What is being asked: After finding the line with "takeText (putText t" in the entries below, retype exactly each line from there through the line with "takeU32_put, hn, takeBytes_append'", including that final line.

□ □ □ □

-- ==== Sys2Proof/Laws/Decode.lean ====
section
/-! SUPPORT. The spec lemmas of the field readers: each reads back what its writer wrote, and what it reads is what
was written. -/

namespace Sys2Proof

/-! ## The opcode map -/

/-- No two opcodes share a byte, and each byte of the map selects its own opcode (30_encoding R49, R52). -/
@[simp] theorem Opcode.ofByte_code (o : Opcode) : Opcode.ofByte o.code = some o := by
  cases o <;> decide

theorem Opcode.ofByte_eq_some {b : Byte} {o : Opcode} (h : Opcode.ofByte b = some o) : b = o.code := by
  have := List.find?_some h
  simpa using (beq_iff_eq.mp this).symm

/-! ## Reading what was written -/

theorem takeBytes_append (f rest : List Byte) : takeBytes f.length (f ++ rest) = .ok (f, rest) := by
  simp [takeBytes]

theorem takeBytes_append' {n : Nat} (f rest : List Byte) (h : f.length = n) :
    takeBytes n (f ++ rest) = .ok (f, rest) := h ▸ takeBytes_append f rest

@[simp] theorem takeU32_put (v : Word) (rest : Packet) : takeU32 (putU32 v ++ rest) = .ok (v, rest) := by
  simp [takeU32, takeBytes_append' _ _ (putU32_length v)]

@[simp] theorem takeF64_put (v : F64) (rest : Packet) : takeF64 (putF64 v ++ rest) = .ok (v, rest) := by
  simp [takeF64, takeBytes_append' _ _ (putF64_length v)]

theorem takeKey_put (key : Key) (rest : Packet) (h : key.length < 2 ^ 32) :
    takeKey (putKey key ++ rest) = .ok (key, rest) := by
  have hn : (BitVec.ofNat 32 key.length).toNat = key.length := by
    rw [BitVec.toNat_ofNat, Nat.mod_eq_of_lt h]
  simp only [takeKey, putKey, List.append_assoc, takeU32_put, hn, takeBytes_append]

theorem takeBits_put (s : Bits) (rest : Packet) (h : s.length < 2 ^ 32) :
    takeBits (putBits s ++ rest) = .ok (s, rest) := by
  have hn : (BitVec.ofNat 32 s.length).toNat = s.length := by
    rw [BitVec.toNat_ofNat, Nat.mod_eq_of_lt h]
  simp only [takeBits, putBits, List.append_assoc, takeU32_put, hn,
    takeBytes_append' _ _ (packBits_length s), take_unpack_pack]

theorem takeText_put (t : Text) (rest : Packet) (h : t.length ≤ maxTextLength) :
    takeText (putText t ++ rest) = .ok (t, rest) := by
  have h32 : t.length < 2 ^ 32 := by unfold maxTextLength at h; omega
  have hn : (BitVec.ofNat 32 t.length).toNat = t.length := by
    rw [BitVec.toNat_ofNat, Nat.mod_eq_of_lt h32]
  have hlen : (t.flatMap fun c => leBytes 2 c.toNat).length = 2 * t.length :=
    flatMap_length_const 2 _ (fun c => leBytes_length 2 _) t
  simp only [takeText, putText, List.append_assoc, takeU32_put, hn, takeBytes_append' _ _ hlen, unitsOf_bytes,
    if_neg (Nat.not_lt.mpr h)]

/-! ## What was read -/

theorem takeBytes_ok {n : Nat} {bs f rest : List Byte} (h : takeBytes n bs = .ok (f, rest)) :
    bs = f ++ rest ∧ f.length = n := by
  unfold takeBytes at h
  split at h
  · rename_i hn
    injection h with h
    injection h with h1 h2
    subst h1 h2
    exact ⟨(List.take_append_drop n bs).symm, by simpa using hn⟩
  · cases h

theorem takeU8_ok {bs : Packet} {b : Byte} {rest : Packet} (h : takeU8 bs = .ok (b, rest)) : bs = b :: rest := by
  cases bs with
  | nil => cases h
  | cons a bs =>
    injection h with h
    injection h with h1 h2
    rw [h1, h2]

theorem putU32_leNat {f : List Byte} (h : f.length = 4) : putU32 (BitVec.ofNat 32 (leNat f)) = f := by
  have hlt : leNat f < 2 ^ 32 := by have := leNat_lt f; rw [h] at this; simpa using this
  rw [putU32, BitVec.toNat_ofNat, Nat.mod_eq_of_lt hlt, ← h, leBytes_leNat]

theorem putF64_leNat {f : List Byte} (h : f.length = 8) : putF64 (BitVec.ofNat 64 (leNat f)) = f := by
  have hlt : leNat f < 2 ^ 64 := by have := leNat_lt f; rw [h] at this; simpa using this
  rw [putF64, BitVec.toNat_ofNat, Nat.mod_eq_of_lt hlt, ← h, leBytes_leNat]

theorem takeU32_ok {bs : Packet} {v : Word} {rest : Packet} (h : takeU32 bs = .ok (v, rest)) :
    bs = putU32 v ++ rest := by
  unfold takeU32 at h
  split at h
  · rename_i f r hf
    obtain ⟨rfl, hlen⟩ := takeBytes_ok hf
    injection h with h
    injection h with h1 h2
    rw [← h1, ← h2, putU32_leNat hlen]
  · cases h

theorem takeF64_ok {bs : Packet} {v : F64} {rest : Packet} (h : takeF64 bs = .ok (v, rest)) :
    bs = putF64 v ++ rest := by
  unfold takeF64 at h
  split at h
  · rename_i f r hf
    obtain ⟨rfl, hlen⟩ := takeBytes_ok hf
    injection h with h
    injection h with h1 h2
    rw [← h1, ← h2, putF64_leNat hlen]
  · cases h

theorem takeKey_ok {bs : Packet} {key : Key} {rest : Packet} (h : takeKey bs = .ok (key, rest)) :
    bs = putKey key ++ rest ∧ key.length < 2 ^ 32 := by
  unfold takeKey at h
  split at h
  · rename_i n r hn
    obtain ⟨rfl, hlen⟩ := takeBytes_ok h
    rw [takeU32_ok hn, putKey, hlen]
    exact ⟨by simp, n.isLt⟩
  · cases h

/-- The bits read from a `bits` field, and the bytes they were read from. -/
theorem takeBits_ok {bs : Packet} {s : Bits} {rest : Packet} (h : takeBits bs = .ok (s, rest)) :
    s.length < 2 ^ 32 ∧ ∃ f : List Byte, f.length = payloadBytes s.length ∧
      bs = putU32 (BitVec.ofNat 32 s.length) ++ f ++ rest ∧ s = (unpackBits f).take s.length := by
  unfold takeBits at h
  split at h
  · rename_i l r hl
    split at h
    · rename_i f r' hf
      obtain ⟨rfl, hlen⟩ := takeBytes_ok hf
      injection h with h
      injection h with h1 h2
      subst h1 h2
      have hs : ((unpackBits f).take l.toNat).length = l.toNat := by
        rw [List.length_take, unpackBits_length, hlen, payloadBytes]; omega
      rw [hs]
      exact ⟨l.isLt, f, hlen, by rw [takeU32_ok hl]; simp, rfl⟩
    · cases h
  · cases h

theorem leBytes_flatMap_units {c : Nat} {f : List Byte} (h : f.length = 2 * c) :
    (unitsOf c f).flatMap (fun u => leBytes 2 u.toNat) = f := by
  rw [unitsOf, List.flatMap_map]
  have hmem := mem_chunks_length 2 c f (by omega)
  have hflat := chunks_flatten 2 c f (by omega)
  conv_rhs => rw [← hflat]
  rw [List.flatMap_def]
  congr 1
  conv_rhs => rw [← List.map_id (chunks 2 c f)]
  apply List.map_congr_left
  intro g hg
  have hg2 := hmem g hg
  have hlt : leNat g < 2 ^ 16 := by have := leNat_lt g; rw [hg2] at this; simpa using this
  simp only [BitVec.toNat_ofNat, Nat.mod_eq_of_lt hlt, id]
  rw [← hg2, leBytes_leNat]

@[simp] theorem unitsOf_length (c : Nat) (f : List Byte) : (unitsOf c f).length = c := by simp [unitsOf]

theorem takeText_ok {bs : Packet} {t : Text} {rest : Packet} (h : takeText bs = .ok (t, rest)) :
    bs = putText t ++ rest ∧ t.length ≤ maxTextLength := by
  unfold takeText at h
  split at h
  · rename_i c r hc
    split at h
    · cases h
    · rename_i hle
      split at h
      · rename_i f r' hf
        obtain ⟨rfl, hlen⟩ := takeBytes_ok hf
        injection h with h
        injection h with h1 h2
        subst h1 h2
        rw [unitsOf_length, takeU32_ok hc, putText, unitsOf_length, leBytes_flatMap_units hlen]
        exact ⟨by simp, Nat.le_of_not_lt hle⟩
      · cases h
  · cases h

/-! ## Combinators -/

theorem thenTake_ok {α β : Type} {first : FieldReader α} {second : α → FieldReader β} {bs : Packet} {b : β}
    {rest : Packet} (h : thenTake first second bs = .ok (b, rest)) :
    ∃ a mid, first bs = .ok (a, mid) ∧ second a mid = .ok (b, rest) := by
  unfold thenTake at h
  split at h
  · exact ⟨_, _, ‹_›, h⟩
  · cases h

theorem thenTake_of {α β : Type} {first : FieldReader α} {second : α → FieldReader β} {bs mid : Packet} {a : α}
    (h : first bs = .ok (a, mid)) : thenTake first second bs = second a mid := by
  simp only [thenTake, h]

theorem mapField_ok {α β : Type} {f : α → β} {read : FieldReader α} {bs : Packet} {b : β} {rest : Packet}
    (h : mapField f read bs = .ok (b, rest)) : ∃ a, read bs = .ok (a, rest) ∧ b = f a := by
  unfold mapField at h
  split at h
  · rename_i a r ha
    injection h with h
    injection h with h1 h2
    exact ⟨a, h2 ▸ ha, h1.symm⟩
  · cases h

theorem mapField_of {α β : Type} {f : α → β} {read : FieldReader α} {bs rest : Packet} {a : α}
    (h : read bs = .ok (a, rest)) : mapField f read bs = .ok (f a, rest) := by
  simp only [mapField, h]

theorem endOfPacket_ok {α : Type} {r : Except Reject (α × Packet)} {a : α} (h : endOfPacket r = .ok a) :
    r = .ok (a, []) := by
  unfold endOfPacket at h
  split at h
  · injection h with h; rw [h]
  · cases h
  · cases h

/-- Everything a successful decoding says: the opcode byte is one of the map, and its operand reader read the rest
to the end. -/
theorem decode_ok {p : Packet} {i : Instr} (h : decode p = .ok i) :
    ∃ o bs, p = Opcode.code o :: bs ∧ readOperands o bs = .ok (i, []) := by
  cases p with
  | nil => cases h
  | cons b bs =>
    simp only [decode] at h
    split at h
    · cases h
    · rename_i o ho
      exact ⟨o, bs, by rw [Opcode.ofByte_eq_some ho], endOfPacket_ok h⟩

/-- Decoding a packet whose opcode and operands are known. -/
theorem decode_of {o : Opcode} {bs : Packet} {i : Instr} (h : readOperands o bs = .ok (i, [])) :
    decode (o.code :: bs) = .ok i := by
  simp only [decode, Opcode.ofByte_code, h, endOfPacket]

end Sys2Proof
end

□ □ □ □

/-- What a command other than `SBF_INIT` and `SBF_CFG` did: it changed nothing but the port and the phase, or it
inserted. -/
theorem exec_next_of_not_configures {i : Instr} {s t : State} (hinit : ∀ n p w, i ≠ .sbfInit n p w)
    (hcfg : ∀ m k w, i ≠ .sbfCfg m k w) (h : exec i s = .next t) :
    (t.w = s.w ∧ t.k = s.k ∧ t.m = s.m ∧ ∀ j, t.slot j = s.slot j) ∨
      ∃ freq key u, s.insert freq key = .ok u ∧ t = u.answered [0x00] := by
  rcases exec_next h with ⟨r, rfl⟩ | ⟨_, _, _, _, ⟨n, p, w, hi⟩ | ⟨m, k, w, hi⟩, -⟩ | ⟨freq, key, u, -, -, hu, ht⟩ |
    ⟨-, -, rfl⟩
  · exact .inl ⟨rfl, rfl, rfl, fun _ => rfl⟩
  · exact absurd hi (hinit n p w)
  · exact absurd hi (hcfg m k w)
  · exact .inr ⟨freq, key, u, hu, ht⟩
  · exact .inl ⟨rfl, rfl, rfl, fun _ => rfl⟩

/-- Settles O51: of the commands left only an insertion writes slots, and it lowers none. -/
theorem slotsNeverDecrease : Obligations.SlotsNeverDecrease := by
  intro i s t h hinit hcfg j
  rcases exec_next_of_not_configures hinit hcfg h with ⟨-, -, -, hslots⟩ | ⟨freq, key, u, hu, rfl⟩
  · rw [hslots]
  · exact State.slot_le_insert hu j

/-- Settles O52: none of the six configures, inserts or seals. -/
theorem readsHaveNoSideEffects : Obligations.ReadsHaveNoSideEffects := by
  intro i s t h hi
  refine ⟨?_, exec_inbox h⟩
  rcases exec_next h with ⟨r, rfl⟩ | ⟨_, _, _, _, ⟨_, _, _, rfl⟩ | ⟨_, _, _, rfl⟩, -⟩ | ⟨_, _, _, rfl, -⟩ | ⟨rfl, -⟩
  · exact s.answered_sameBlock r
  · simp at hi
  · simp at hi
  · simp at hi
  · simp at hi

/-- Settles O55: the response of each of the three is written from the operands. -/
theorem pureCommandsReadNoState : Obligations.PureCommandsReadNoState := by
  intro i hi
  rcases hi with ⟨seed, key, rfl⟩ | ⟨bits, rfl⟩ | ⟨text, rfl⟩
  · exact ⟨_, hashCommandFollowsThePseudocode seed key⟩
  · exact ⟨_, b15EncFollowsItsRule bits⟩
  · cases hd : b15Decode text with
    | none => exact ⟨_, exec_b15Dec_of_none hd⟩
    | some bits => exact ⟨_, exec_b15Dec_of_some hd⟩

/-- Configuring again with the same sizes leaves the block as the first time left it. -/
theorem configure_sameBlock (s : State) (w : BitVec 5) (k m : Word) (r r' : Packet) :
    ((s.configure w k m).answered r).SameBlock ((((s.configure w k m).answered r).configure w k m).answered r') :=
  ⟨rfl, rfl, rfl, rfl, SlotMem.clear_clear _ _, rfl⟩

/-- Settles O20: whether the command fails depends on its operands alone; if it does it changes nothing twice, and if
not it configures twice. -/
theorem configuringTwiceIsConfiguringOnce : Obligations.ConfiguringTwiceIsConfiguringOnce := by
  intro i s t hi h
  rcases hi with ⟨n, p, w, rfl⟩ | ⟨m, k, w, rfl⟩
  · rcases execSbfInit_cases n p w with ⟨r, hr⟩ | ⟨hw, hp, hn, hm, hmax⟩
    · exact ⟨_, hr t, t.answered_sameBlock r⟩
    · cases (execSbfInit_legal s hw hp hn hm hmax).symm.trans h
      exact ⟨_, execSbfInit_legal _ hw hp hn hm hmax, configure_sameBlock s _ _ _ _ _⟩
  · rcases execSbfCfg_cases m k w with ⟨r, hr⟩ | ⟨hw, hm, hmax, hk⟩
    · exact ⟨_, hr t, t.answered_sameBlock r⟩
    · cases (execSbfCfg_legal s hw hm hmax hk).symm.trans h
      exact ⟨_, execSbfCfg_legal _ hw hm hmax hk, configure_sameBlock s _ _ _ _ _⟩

□ □ □ □

Your response:
    takeText (putText t ++ rest) = .ok (t, rest) := by
  have h32 : t.length < 2 ^ 32 := by unfold maxTextLength at h; omega
  have hn : (BitVec.ofNat 32 t.length).toNat = t.length := by
    rw [BitVec.toNat_ofNat, Nat.mod_eq_of_lt h32]
  have hlen : (t.flatMap fun c => leBytes 2 c.toNat).length = 2 * t.length :=
    flatMap_length_const 2 _ (fun c => leBytes_length 2 _) t
  simp only [takeText, putText, List.append_assoc, takeU32_put, hn, takeBytes_append' _ _ hlen, unitsOf_bytes,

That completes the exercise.